Jack Masaichi Furukawa, Private, Company A, 100th Battalion, 442nd RCT
Masaichi Furukawa was born on December 2, 1910, at Camp 9, Puunene, Maui, T.H. His parents were Kamekichi and Kame (Asara) Furukawa, who arrived in 1899 from Hiroshima Prefecture. There were three sons and one daughter in the Furukawa family.
Jack signed his WWII Draft Registration card on October 26, 1940, at Local Board No. 2 in the Bank of Hawaii Building in Wailuku, Maui. His father was his point of contact and he was residing with his family in House No. 1313, Ah Fong Camp, Puunene. His employer was Mr. W.C. Taylor of the HC&S Company, and he was 5’5”, 148 lbs. He was a cane cutter on the sugar plantation.

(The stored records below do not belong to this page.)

theorem Sys2Proof.Laws.Wf.slvPkgWrite (a0 a1 : _) : Statement (.slvPkgWrite a0 a1) := wf_of_none rfl

theorem Sys2Proof.Laws.Wf.evAckWrite (a0 a1 a2 : _) : Statement (.evAckWrite a0 a1 a2) := wf_of_none rfl

theorem Sys2Proof.Laws.Wf.vecRearmWrite (a0 a1 : _) : Statement (.vecRearmWrite a0 a1) := wf_of_none rfl

theorem Sys2Proof.Laws.Wf.evRouteWrite (a0 a1 a2 : _) : Statement (.evRouteWrite a0 a1 a2) := wf_of_none rfl

theorem Sys2Proof.Laws.Wf.registerWrite (a0 a1 : _) : Statement (.registerWrite a0 a1) := wf_of_none rfl

theorem Sys2Proof.Laws.Wf.msixSend (a0 a1 : _) : Statement (.msixSend a0 a1) := wf_of_none rfl

theorem Sys2Proof.Laws.Wf.msixUnmask (a0 a1 : _) : Statement (.msixUnmask a0 a1) := wf_of_none rfl

theorem Sys2Proof.Laws.Wf.sqDoorbell (a0 a1 a2 a3 : _) : Statement (.sqDoorbell a0 a1 a2 a3) := wf_of_none rfl

theorem Sys2Proof.Laws.Wf.cqDoorbell (a0 a1 a2 a3 : _) : Statement (.cqDoorbell a0 a1 a2 a3) := wf_of_none rfl

theorem Sys2Proof.Laws.Wf.sqStart (a0 a1 a2 a3 a4 a5 a6 a7 a8 : _) : Statement (.sqStart a0 a1 a2 a3 a4 a5 a6 a7 a8) :=
  wf_of_none rfl

theorem Sys2Proof.Laws.Wf.sqFrameTx (a0 a1 a2 a3 a4 a5 a6 : _) : Statement (.sqFrameTx a0 a1 a2 a3 a4 a5 a6) := wf_of_none rfl

theorem Sys2Proof.Laws.Wf.sqRxbuf (a0 a1 a2 a3 a4 : _) : Statement (.sqRxbuf a0 a1 a2 a3 a4) := wf_of_none rfl

theorem Sys2Proof.Laws.Wf.sqNop (a0 a1 a2 a3 : _) : Statement (.sqNop a0 a1 a2 a3) := wf_of_none rfl

theorem Sys2Proof.Laws.Wf.ringDmaError (a0 a1 a2 : _) : Statement (.ringDmaError a0 a1 a2) := wf_of_none rfl

theorem Sys2Proof.Laws.Wf.windowRead (a0 a1 a2 a3 : _) : Statement (.windowRead a0 a1 a2 a3) := wf_of_none rfl

theorem Sys2Proof.Laws.Wf.windowWrite (a0 a1 a2 a3 : _) : Statement (.windowWrite a0 a1 a2 a3) := wf_of_none rfl

theorem Sys2Proof.Laws.Wf.atomicOp (a0 a1 a2 a3 a4 : _) : Statement (.atomicOp a0 a1 a2 a3 a4) := wf_of_none rfl

theorem Sys2Proof.Laws.Wf.pcieConfigRequest (a0 a1 : _) : Statement (.pcieConfigRequest a0 a1) := wf_of_none rfl

theorem Sys2Proof.Laws.Wf.busMasterEnableChange (a0 a1 : _) : Statement (.busMasterEnableChange a0 a1) := wf_of_none rfl

theorem Sys2Proof.Laws.Wf.pcieHotReset : Statement (.pcieHotReset) := wf_of_none rfl

theorem Sys2Proof.Laws.Wf.pf0Flr : Statement (.pf0Flr) := wf_of_none rfl

theorem Sys2Proof.Laws.Wf.vfFlr (a0 : _) : Statement (.vfFlr a0) := wf_of_none rfl

theorem Sys2Proof.Laws.Wf.openStage1 (a0 a1 a2 a3 : _) : Statement (.openStage1 a0 a1 a2 a3) := wf_of_none rfl

theorem Sys2Proof.Laws.Wf.openStage3 (a0 a1 a2 a3 : _) : Statement (.openStage3 a0 a1 a2 a3) := wf_of_none rfl

theorem Sys2Proof.Laws.Wf.keys (a0 a1 a2 a3 : _) : Statement (.keys a0 a1 a2 a3) := wf_of_none rfl

theorem Sys2Proof.Laws.Wf.submit (a0 a1 a2 a3 : _) : Statement (.submit a0 a1 a2 a3) := wf_of_none rfl

theorem Sys2Proof.Laws.Wf.chunk (a0 a1 a2 a3 a4 a5 : _) : Statement (.chunk a0 a1 a2 a3 a4 a5) := wf_of_none rfl

theorem Sys2Proof.Laws.Wf.handoffIn (a0 a1 a2 a3 a4 : _) : Statement (.handoffIn a0 a1 a2 a3 a4) := wf_of_none rfl

theorem Sys2Proof.Laws.Wf.close (a0 : _) : Statement (.close a0) := wf_of_none rfl

theorem Sys2Proof.Laws.Wf.nackMissingReceive (a0 a1 a2 a3 a4 : _) : Statement (.nackMissingReceive a0 a1 a2 a3 a4) :=
  wf_of_none rfl

theorem Sys2Proof.Laws.Wf.nackResendReceive (a0 a1 : _) : Statement (.nackResendReceive a0 a1) := wf_of_none rfl

theorem Sys2Proof.Laws.Wf.resultChunkSend (a0 : _) : Statement (.resultChunkSend a0) := wf_of_none rfl

theorem Sys2Proof.Laws.Wf.krpGapTimer (a0 a1 a2 a3 : _) : Statement (.krpGapTimer a0 a1 a2 a3) := wf_of_none rfl

theorem Sys2Proof.Laws.Wf.openPieceTimeout (a0 a1 : _) : Statement (.openPieceTimeout a0 a1) := wf_of_none rfl

theorem Sys2Proof.Laws.Wf.halfOpenExpiry (a0 : _) : Statement (.halfOpenExpiry a0) := wf_of_none rfl

theorem Sys2Proof.Laws.Wf.sessionIdleTimeout (a0 : _) : Statement (.sessionIdleTimeout a0) := wf_of_none rfl

theorem Sys2Proof.Laws.Wf.krpSessionRekey (a0 : _) : Statement (.krpSessionRekey a0) := wf_of_none rfl

theorem Sys2Proof.Laws.Wf.handoffTimeout (a0 : _) : Statement (.handoffTimeout a0) := wf_of_none rfl

theorem Sys2Proof.Laws.Wf.netHousekeepingFrame (a0 a1 : _) : Statement (.netHousekeepingFrame a0 a1) := wf_of_none rfl

theorem Sys2Proof.Laws.Wf.receiptExpiry (a0 a1 : _) : Statement (.receiptExpiry a0 a1) := wf_of_none rfl

theorem Sys2Proof.Laws.Wf.tokenGateTimeout (a0 a1 : _) : Statement (.tokenGateTimeout a0 a1) := wf_of_none rfl

theorem Sys2Proof.Laws.Wf.slvEgressAccept (a0 : _) : Statement (.slvEgressAccept a0) := wf_of_none rfl

theorem Sys2Proof.Laws.Wf.slvPacketSend (a0 a1 : _) : Statement (.slvPacketSend a0 a1) := wf_of_none rfl

theorem Sys2Proof.Laws.Wf.slvWriteReceive (a0 a1 a2 : _) : Statement (.slvWriteReceive a0 a1 a2) := wf_of_none rfl

theorem Sys2Proof.Laws.Wf.slvAddReceive (a0 a1 a2 a3 a4 a5 : _) : Statement (.slvAddReceive a0 a1 a2 a3 a4 a5) := wf_of_none rfl

theorem Sys2Proof.Laws.Wf.slvTokenReceive (a0 a1 a2 : _) : Statement (.slvTokenReceive a0 a1 a2) := wf_of_none rfl

theorem Sys2Proof.Laws.Wf.slvControlReceive (a0 a1 a2 a3 a4 a5 : _) : Statement (.slvControlReceive a0 a1 a2 a3 a4 a5) :=
  wf_of_none rfl

theorem Sys2Proof.Laws.Wf.slvAckReceive (a0 a1 : _) : Statement (.slvAckReceive a0 a1) := wf_of_none rfl

theorem Sys2Proof.Laws.Wf.slvNackReceive (a0 a1 a2 a3 : _) : Statement (.slvNackReceive a0 a1 a2 a3) := wf_of_none rfl

theorem Sys2Proof.Laws.Wf.slvPacketError (a0 a1 a2 : _) : Statement (.slvPacketError a0 a1 a2) := wf_of_none rfl

theorem Sys2Proof.Laws.Wf.slvRekey (a0 : _) : Statement (.slvRekey a0) := wf_of_none rfl

theorem Sys2Proof.Laws.Wf.slvLaneFail (a0 a1 a2 : _) : Statement (.slvLaneFail a0 a1 a2) := wf_of_none rfl

theorem Sys2Proof.Laws.Wf.slvTrainStateDone (a0 a1 a2 a3 : _) : Statement (.slvTrainStateDone a0 a1 a2 a3) := wf_of_none rfl

theorem Sys2Proof.Laws.Wf.slvTrainTimeout (a0 : _) : Statement (.slvTrainTimeout a0) := wf_of_none rfl

theorem Sys2Proof.Laws.Wf.seamLaneFail (a0 a1 a2 a3 : _) : Statement (.seamLaneFail a0 a1 a2 a3) := wf_of_none rfl

theorem Sys2Proof.Laws.Wf.seamRepairDone (a0 a1 : _) : Statement (.seamRepairDone a0 a1) := wf_of_none rfl

theorem Sys2Proof.Laws.Wf.seamRetrainDone (a0 a1 : _) : Statement (.seamRetrainDone a0 a1) := wf_of_none rfl

theorem Sys2Proof.Laws.Wf.seamTrainStateDone (a0 a1 a2 a3 : _) : Statement (.seamTrainStateDone a0 a1 a2 a3) := wf_of_none rfl

theorem Sys2Proof.Laws.Wf.seamTrainTimeout (a0 a1 : _) : Statement (.seamTrainTimeout a0 a1) := wf_of_none rfl

theorem Sys2Proof.Laws.Wf.tapBypass : Statement (.tapBypass) := wf_of_none rfl

theorem Sys2Proof.Laws.Wf.tapIdcode : Statement (.tapIdcode) := wf_of_none rfl

theorem Sys2Proof.Laws.Wf.tapSamplePreload : Statement (.tapSamplePreload) := wf_of_none rfl

theorem Sys2Proof.Laws.Wf.tapExtest : Statement (.tapExtest) := wf_of_none rfl

theorem Sys2Proof.Laws.Wf.tapDieAccess : Statement (.tapDieAccess) := wf_of_none rfl

theorem Sys2Proof.Laws.Wf.tapSeamInterconnectTest (a0 a1 a2 a3 : _) : Statement (.tapSeamInterconnectTest a0 a1 a2 a3) :=
  wf_of_none rfl

theorem Sys2Proof.Laws.Wf.spdmGetVersion : Statement (.spdmGetVersion) := wf_of_none rfl

theorem Sys2Proof.Laws.Wf.spdmGetCapabilities (a0 : _) : Statement (.spdmGetCapabilities a0) := wf_of_none rfl

theorem Sys2Proof.Laws.Wf.spdmNegotiateAlgorithms (a0 a1 a2 a3 : _) : Statement (.spdmNegotiateAlgorithms a0 a1 a2 a3) :=
  wf_of_none rfl

theorem Sys2Proof.Laws.Wf.spdmGetDigests : Statement (.spdmGetDigests) := wf_of_none rfl

theorem Sys2Proof.Laws.Wf.spdmGetCertificate (a0 a1 a2 : _) : Statement (.spdmGetCertificate a0 a1 a2) := wf_of_none rfl

theorem Sys2Proof.Laws.Wf.spdmChallenge (a0 a1 : _) : Statement (.spdmChallenge a0 a1) := wf_of_none rfl

theorem Sys2Proof.Laws.Wf.spdmGetMeasurements (a0 a1 a2 : _) : Statement (.spdmGetMeasurements a0 a1 a2) := wf_of_none rfl

theorem Sys2Proof.Laws.Wf.spdmKeyExchange (a0 a1 a2 : _) : Statement (.spdmKeyExchange a0 a1 a2) := wf_of_none rfl

theorem Sys2Proof.Laws.Wf.spdmFinish (a0 : _) : Statement (.spdmFinish a0) := wf_of_none rfl

theorem Sys2Proof.Laws.Wf.spdmHeartbeat : Statement (.spdmHeartbeat) := wf_of_none rfl

theorem Sys2Proof.Laws.Wf.spdmKeyUpdate (a0 : _) : Statement (.spdmKeyUpdate a0) := wf_of_none rfl

theorem Sys2Proof.Laws.Wf.spdmEndSession : Statement (.spdmEndSession) := wf_of_none rfl

theorem Sys2Proof.Laws.Wf.spdmSetCertificate (a0 a1 : _) : Statement (.spdmSetCertificate a0 a1) := wf_of_none rfl

theorem Sys2Proof.Laws.Wf.spdmUnsupportedRequest : Statement (.spdmUnsupportedRequest) := wf_of_none rfl

theorem Sys2Proof.Laws.Wf.pldmSensorRead (a0 : _) : Statement (.pldmSensorRead a0) := wf_of_none rfl

theorem Sys2Proof.Laws.Wf.pldmFirmwareUpdate (a0 a1 a2 : _) : Statement (.pldmFirmwareUpdate a0 a1 a2) := wf_of_none rfl

theorem Sys2Proof.Laws.Wf.coldReset (a0 a1 a2 : _) : Statement (.coldReset a0 a1 a2) := wf_of_none rfl

theorem Sys2Proof.Laws.Wf.bringupPhaseDone (a0 : _) : Statement (.bringupPhaseDone a0) := wf_of_none rfl

theorem Sys2Proof.Laws.Wf.bringupPhaseTimeout (a0 : _) : Statement (.bringupPhaseTimeout a0) := wf_of_none rfl

theorem Sys2Proof.Laws.Wf.collarWarmReset (a0 : _) : Statement (.collarWarmReset a0) := wf_of_none rfl

theorem Sys2Proof.Laws.Wf.tailorWatchdogExpiry : Statement (.tailorWatchdogExpiry) := wf_of_none rfl

theorem Sys2Proof.Laws.Wf.tailorCoreFail (a0 : _) : Statement (.tailorCoreFail a0) := wf_of_none rfl

theorem Sys2Proof.Laws.Wf.resetDrainTimeout (a0 : _) : Statement (.resetDrainTimeout a0) := wf_of_none rfl

theorem Sys2Proof.Laws.Wf.partitionResetTimeout (a0 a1 : _) : Statement (.partitionResetTimeout a0 a1) := wf_of_none rfl

theorem Sys2Proof.Laws.Wf.plateResetTimeout (a0 : _) : Statement (.plateResetTimeout a0) := wf_of_none rfl

theorem Sys2Proof.Laws.Wf.timeoutChannelExpiry (a0 : _) : Statement (.timeoutChannelExpiry a0) := wf_of_none rfl

theorem Sys2Proof.Laws.Wf.refaLoss : Statement (.refaLoss) := wf_of_none rfl

theorem Sys2Proof.Laws.Wf.refaReturn : Statement (.refaReturn) := wf_of_none rfl

theorem Sys2Proof.Laws.Wf.platePllUnlock (a0 : _) : Statement (.platePllUnlock a0) := wf_of_none rfl

theorem Sys2Proof.Laws.Wf.collarPllUnlock : Statement (.collarPllUnlock) := wf_of_none rfl

theorem Sys2Proof.Laws.Wf.debugPllLock (a0 : _) : Statement (.debugPllLock a0) := wf_of_none rfl

theorem Sys2Proof.Laws.Wf.plateRailUndervoltage (a0 : _) : Statement (.plateRailUndervoltage a0) := wf_of_none rfl

theorem Sys2Proof.Laws.Wf.railUndervoltage (a0 : _) : Statement (.railUndervoltage a0) := wf_of_none rfl

theorem Sys2Proof.Laws.Wf.plateTempTrip (a0 : _) : Statement (.plateTempTrip a0) := wf_of_none rfl

theorem Sys2Proof.Laws.Wf.stackTempTrip (a0 : _) : Statement (.stackTempTrip a0) := wf_of_none rfl

theorem Sys2Proof.Laws.Wf.stackTripRelease (a0 : _) : Statement (.stackTripRelease a0) := wf_of_none rfl

theorem Sys2Proof.Laws.Wf.collarTempTrip : Statement (.collarTempTrip) := wf_of_none rfl

theorem Sys2Proof.Laws.Wf.thermalEvaluation (a0 a1 a2 a3 : _) : Statement (.thermalEvaluation a0 a1 a2 a3) := wf_of_none rfl

theorem Sys2Proof.Laws.Wf.withdrawalTimeout (a0 : _) : Statement (.withdrawalTimeout a0) := wf_of_none rfl

theorem Sys2Proof.Laws.Wf.avsLimitTimeout (a0 : _) : Statement (.avsLimitTimeout a0) := wf_of_none rfl

theorem Sys2Proof.Laws.Wf.avsbusTransactionError (a0 : _) : Statement (.avsbusTransactionError a0) := wf_of_none rfl

theorem Sys2Proof.Laws.Wf.trngSourceFail (a0 : _) : Statement (.trngSourceFail a0) := wf_of_none rfl

theorem Sys2Proof.Laws.Wf.drbgReseed (a0 : _) : Statement (.drbgReseed a0) := wf_of_none rfl

theorem Sys2Proof.Laws.Wf.dozeEntry (a0 : _) : Statement (.dozeEntry a0) := wf_of_none rfl

theorem Sys2Proof.Laws.Wf.napEntry (a0 : _) : Statement (.napEntry a0) := wf_of_none rfl

theorem Sys2Proof.Laws.Wf.restEntry (a0 : _) : Statement (.restEntry a0) := wf_of_none rfl

theorem Sys2Proof.Laws.Wf.plateOffEntry (a0 : _) : Statement (.plateOffEntry a0) := wf_of_none rfl

theorem Sys2Proof.Laws.Wf.swatchWakeDone (a0 : _) : Statement (.swatchWakeDone a0) := wf_of_none rfl

theorem Sys2Proof.Laws.Wf.resetCompletion (a0 : _) : Statement (.resetCompletion a0) := wf_of_none rfl

theorem Sys2Proof.Laws.Wf.zeroingDone (a0 a1 : _) : Statement (.zeroingDone a0 a1) := wf_of_none rfl

theorem Sys2Proof.Laws.Wf.railReturn (a0 : _) : Statement (.railReturn a0) := wf_of_none rfl

theorem Sys2Proof.Laws.Wf.avsMarginReturn (a0 : _) : Statement (.avsMarginReturn a0) := wf_of_none rfl

theorem Sys2Proof.Laws.Wf.slvTestDone (a0 a1 a2 : _) : Statement (.slvTestDone a0 a1 a2) := wf_of_none rfl

theorem Sys2Proof.Laws.Wf.mctpSetEndpointId (a0 : _) : Statement (.mctpSetEndpointId a0) := wf_of_none rfl

theorem Sys2Proof.Laws.Wf.pcieLinkUp (a0 a1 a2 : _) : Statement (.pcieLinkUp a0 a1 a2) := wf_of_none rfl

theorem Sys2Proof.Laws.Wf.ethernetLinkChange (a0 a1 : _) : Statement (.ethernetLinkChange a0 a1) := wf_of_none rfl
end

Furukawa was inducted into the U.S. Army on March 25, 1943. His civilian occupation was given as “baker.” Given this date, he would have been with the rest of the 442nd as they left Honolulu on April 4 for San Francisco. After training at Camp Shelby, he was in one of the three groups of replacements sent from Camp Shelby in early 1944 to replenish the ranks of the 100th Infantry Battalion (Separate) that was in combat. Their ranks had been severely diminished due to battle casualties.
During his time in Italy in August 1944, he was admitted to the hospital, but soon returned to duty. The exact date was not given; however, the battalion was in training near Vada for the first half of August before moving out to the front lines on the Arno River near Pisa. The rest of August saw fighting in this area.
Our research turned up no further details on his military service in Italy or France. After the war, Jack arrived back in Honolulu on January 22, 1946, on the SS Columbia from San Francisco. The notation by his name on the ship manifest was “Army-sponsored.”
For his wartime service, Jack was awarded the Bronze Star, Distinguished Unit Badge, and Combat Infantryman Badge.
He settled in Honolulu and over the years worked for the YWCA and Honolulu Iron Works as a watchman, janitor, and maintenance man. Jack played in the AJA Senior Baseball League for Punchbowl and was considered an excellent hitter. In 1966 at the age of 55 he married Mildred Hatsuko Arakawa Seki (the widow of Edward Bunyei Seki), and they lived in Moiliili. Mildred had two daughters and one son from her first marriage.
Jack M. Furukawa died on October 1, 1995. He was inurned in the Columbarium at the National Memorial Cemetery of the Pacific, Section Ct3-J, Row 100, Site 132. He was survived by his wife, three stepchildren, eight grandchildren, and 10 great-great-grandchildren. His wife died in 2019 and was inurned next to him at Punchbowl.